▸ **Material provided**
--- --- ---

theorem execMin2_does {fs₀ s₀ n t f s t₀} (h₀ : Does fs₀ s₀ s) (e₀ : execMin2 n t f s = .next t₀)
    (hf₀ : Fld.within [.regs, .pairs, .funcs, .flights, .mem, .tiles, .reels, .loaded, .chains, .items, .windows, .jobs,
      .radio, .flow, .splice, .fault, .free, .out] fs₀ = true) : Does fs₀ s₀ t₀ := by
  refine h₀.trans ?_ hf₀
  clear h₀ hf₀
  unfold execMin2 at e₀
  (try dsimp only at e₀)
  first
  | cases e₀
  | ((repeat' split at e₀) <;> cases e₀)
  all_goals repeat'
    first
    | with_reducible exact Does.refl _ _
    | decide
    | with_reducible apply aluPlain_does
    | split

theorem execAbs2_does {fs₀ s₀ n t f s t₀} (h₀ : Does fs₀ s₀ s) (e₀ : execAbs2 n t f s = .next t₀)
    (hf₀ : Fld.within [.regs, .pairs, .funcs, .flights, .mem, .tiles, .reels, .loaded, .chains, .items, .windows, .jobs,
      .radio, .flow, .splice, .fault, .free, .out] fs₀ = true) : Does fs₀ s₀ t₀ := by
  refine h₀.trans ?_ hf₀
  clear h₀ hf₀
  unfold execAbs2 at e₀
  (try dsimp only at e₀)
  first
  | cases e₀
  | ((repeat' split at e₀) <;> cases e₀)
  all_goals repeat'
    first
    | with_reducible exact Does.refl _ _
    | decide
    | with_reducible apply aluUn_does
    | split

theorem execMintrk_does {fs₀ s₀ n t f s t₀} (h₀ : Does fs₀ s₀ s) (e₀ : execMintrk n t f s = .next t₀)
    (hf₀ : Fld.within [.regs, .pairs, .funcs, .flights, .mem, .tiles, .reels, .loaded, .chains, .items, .windows, .jobs,
      .radio, .flow, .splice, .fault, .free, .out] fs₀ = true) : Does fs₀ s₀ t₀ := by
  refine h₀.trans ?_ hf₀
  clear h₀ hf₀
  unfold execMintrk at e₀
  (try dsimp only at e₀)
  first
  | cases e₀
  | ((repeat' split at e₀) <;> cases e₀)
  all_goals repeat'
    first
    | with_reducible exact Does.refl _ _
    | decide
    | with_reducible apply aluExec_does
    | split

theorem execAddi_does {fs₀ s₀ n t f s t₀} (h₀ : Does fs₀ s₀ s) (e₀ : execAddi n t f s = .next t₀)
    (hf₀ : Fld.within [.regs, .pairs, .funcs, .flights, .mem, .tiles, .reels, .loaded, .chains, .items, .windows, .jobs,
      .radio, .flow, .splice, .fault, .free, .out] fs₀ = true) : Does fs₀ s₀ t₀ := by
  refine h₀.trans ?_ hf₀
  clear h₀ hf₀
  unfold execAddi at e₀
  (try dsimp only at e₀)
  first
  | cases e₀
  | ((repeat' split at e₀) <;> cases e₀)
  all_goals repeat'
    first
    | with_reducible exact Does.refl _ _
    | decide
    | with_reducible apply immExec_does
    | split

theorem execAndi_does {fs₀ s₀ n t f s t₀} (h₀ : Does fs₀ s₀ s) (e₀ : execAndi n t f s = .next t₀)
    (hf₀ : Fld.within [.regs, .pairs, .funcs, .flights, .mem, .tiles, .reels, .loaded, .chains, .items, .windows, .jobs,
      .radio, .flow, .splice, .fault, .free, .out] fs₀ = true) : Does fs₀ s₀ t₀ := by
  refine h₀.trans ?_ hf₀
  clear h₀ hf₀
  unfold execAndi at e₀
  (try dsimp only at e₀)
  first
  | cases e₀
  | ((repeat' split at e₀) <;> cases e₀)
  all_goals repeat'
    first
    | with_reducible exact Does.refl _ _
    | decide
    | with_reducible apply immPlain_does
    | split

theorem execOri_does {fs₀ s₀ n t f s t₀} (h₀ : Does fs₀ s₀ s) (e₀ : execOri n t f s = .next t₀)
    (hf₀ : Fld.within [.regs, .pairs, .funcs, .flights, .mem, .tiles, .reels, .loaded, .chains, .items, .windows, .jobs,
      .radio, .flow, .splice, .fault, .free, .out] fs₀ = true) : Does fs₀ s₀ t₀ := by
  refine h₀.trans ?_ hf₀
  clear h₀ hf₀
  unfold execOri at e₀
  (try dsimp only at e₀)
  first
  | cases e₀
  | ((repeat' split at e₀) <;> cases e₀)
  all_goals repeat'
    first
    | with_reducible exact Does.refl _ _
    | decide
    | with_reducible apply immPlain_does
    | split

theorem execShli_does {fs₀ s₀ n t f s t₀} (h₀ : Does fs₀ s₀ s) (e₀ : execShli n t f s = .next t₀)
    (hf₀ : Fld.within [.regs, .pairs, .funcs, .flights, .mem, .tiles, .reels, .loaded, .chains, .items, .windows, .jobs,
      .radio, .flow, .splice, .fault, .free, .out] fs₀ = true) : Does fs₀ s₀ t₀ := by
  refine h₀.trans ?_ hf₀
  clear h₀ hf₀
  unfold execShli at e₀
  (try dsimp only at e₀)
  first
  | cases e₀
  | ((repeat' split at e₀) <;> cases e₀)
  all_goals repeat'
    first
    | with_reducible exact Does.refl _ _
    | decide
    | with_reducible apply immExec_does
    | split

theorem execShri_does {fs₀ s₀ n t f s t₀} (h₀ : Does fs₀ s₀ s) (e₀ : execShri n t f s = .next t₀)
    (hf₀ : Fld.within [.regs, .pairs, .funcs, .flights, .mem, .tiles, .reels, .loaded, .chains, .items, .windows, .jobs,
      .radio, .flow, .splice, .fault, .free, .out] fs₀ = true) : Does fs₀ s₀ t₀ := by
  refine h₀.trans ?_ hf₀
  clear h₀ hf₀
  unfold execShri at e₀
  (try dsimp only at e₀)
  first
  | cases e₀
  | ((repeat' split at e₀) <;> cases e₀)
  all_goals repeat'
    first
    | with_reducible exact Does.refl _ _
    | decide
    | with_reducible apply immPlain_does
    | split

--- --- ---

▸ **What to do**
Recopy the records without any alteration.

▸ **Answer for this exercise**
theorem execMin2_does {fs₀ s₀ n t f s t₀} (h₀ : Does fs₀ s₀ s) (e₀ : execMin2 n t f s = .next t₀)
    (hf₀ : Fld.within [.regs, .pairs, .funcs, .flights, .mem, .tiles, .reels, .loaded, .chains, .items, .windows, .jobs,
      .radio, .flow, .splice, .fault, .free, .out] fs₀ = true) : Does fs₀ s₀ t₀ := by
  refine h₀.trans ?_ hf₀
  clear h₀ hf₀
  unfold execMin2 at e₀
  (try dsimp only at e₀)
  first
  | cases e₀
  | ((repeat' split at e₀) <;> cases e₀)
  all_goals repeat'
    first
    | with_reducible exact Does.refl _ _
    | decide
    | with_reducible apply aluPlain_does
    | split

theorem execAbs2_does {fs₀ s₀ n t f s t₀} (h₀ : Does fs₀ s₀ s) (e₀ : execAbs2 n t f s = .next t₀)
    (hf₀ : Fld.within [.regs, .pairs, .funcs, .flights, .mem, .tiles, .reels, .loaded, .chains, .items, .windows, .jobs,
      .radio, .flow, .splice, .fault, .free, .out] fs₀ = true) : Does fs₀ s₀ t₀ := by
  refine h₀.trans ?_ hf₀
  clear h₀ hf₀
  unfold execAbs2 at e₀
  (try dsimp only at e₀)
  first
  | cases e₀
  | ((repeat' split at e₀) <;> cases e₀)
  all_goals repeat'
    first
    | with_reducible exact Does.refl _ _
    | decide
    | with_reducible apply aluUn_does
    | split

theorem execMintrk_does {fs₀ s₀ n t f s t₀} (h₀ : Does fs₀ s₀ s) (e₀ : execMintrk n t f s = .next t₀)
    (hf₀ : Fld.within [.regs, .pairs, .funcs, .flights, .mem, .tiles, .reels, .loaded, .chains, .items, .windows, .jobs,
      .radio, .flow, .splice, .fault, .free, .out] fs₀ = true) : Does fs₀ s₀ t₀ := by
  refine h₀.trans ?_ hf₀
  clear h₀ hf₀
  unfold execMintrk at e₀
  (try dsimp only at e₀)
  first
  | cases e₀
  | ((repeat' split at e₀) <;> cases e₀)
  all_goals repeat'
    first
    | with_reducible exact Does.refl _ _
    | decide
    | with_reducible apply aluExec_does
    | split

theorem execAddi_does {fs₀ s₀ n t f s t₀} (h₀ : Does fs₀ s₀ s) (e₀ : execAddi n t f s = .next t₀)
    (hf₀ : Fld.within [.regs, .pairs, .funcs, .flights, .mem, .tiles, .reels, .loaded, .chains, .items, .windows, .jobs,
      .radio, .flow, .splice, .fault, .free, .out] fs₀ = true) : Does fs₀ s₀ t₀ := by
  refine h₀.trans ?_ hf₀
  clear h₀ hf₀
  unfold execAddi at e₀
  (try dsimp only at e₀)
  first
  | cases e₀
  | ((repeat' split at e₀) <;> cases e₀)
  all_goals repeat'
    first
    | with_reducible exact Does.refl _ _
    | decide
    | with_reducible apply immExec_does
    | split

theorem execAndi_does {fs₀ s₀ n t f s t₀} (h₀ : Does fs₀ s₀ s) (e₀ : execAndi n t f s = .next t₀)
    (hf₀ : Fld.within [.regs, .pairs, .funcs, .flights, .mem, .tiles, .reels, .loaded, .chains, .items, .windows, .jobs,
      .radio, .flow, .splice, .fault, .free, .out] fs₀ = true) : Does fs₀ s₀ t₀ := by
  refine h₀.trans ?_ hf₀
  clear h₀ hf₀
  unfold execAndi at e₀
  (try dsimp only at e₀)
  first
  | cases e₀
  | ((repeat' split at e₀) <;> cases e₀)
  all_goals repeat'
    first
    | with_reducible exact Does.refl _ _
    | decide
    | with_reducible apply immPlain_does
    | split

theorem execOri_does {fs₀ s₀ n t f s t₀} (h₀ : Does fs₀ s₀ s) (e₀ : execOri n t f s = .next t₀)
    (hf₀ : Fld.within [.regs, .pairs, .funcs, .flights, .mem, .tiles, .reels, .loaded, .chains, .items, .windows, .jobs,
      .radio, .flow, .splice, .fault, .free, .out] fs₀ = true) : Does fs₀ s₀ t₀ := by
  refine h₀.trans ?_ hf₀
  clear h₀ hf₀
  unfold execOri at e₀
  (try dsimp only at e₀)
  first
  | cases e₀
  | ((repeat' split at e₀) <;> cases e₀)
  all_goals repeat'
    first
    | with_reducible exact Does.refl _ _
    | decide
    | with_reducible apply immPlain_does
    | split

theorem execShli_does {fs₀ s₀ n t f s t₀} (h₀ : Does fs₀ s₀ s) (e₀ : execShli n t f s = .next t₀)
    (hf₀ : Fld.within [.regs, .pairs, .funcs, .flights, .mem, .tiles, .reels, .loaded, .chains, .items, .windows, .jobs,
      .radio, .flow, .splice, .fault, .free, .out] fs₀ = true) : Does fs₀ s₀ t₀ := by
  refine h₀.trans ?_ hf₀
  clear h₀ hf₀
  unfold execShli at e₀
  (try dsimp only at e₀)
  first
  | cases e₀
  | ((repeat' split at e₀) <;> cases e₀)
  all_goals repeat'
    first
    | with_reducible exact Does.refl _ _
    | decide
    | with_reducible apply immExec_does
    | split

theorem execShri_does {fs₀ s₀ n t f s t₀} (h₀ : Does fs₀ s₀ s) (e₀ : execShri n t f s = .next t₀)
    (hf₀ : Fld.within [.regs, .pairs, .funcs, .flights, .mem, .tiles, .reels, .loaded, .chains, .items, .windows, .jobs,
      .radio, .flow, .splice, .fault, .free, .out] fs₀ = true) : Does fs₀ s₀ t₀ := by
  refine h₀.trans ?_ hf₀
  clear h₀ hf₀
  unfold execShri at e₀
  (try dsimp only at e₀)
  first
  | cases e₀
  | ((repeat' split at e₀) <;> cases e₀)
  all_goals repeat'
    first
    | with_reducible exact Does.refl _ _
    | decide
    | with_reducible apply immPlain_does
    | split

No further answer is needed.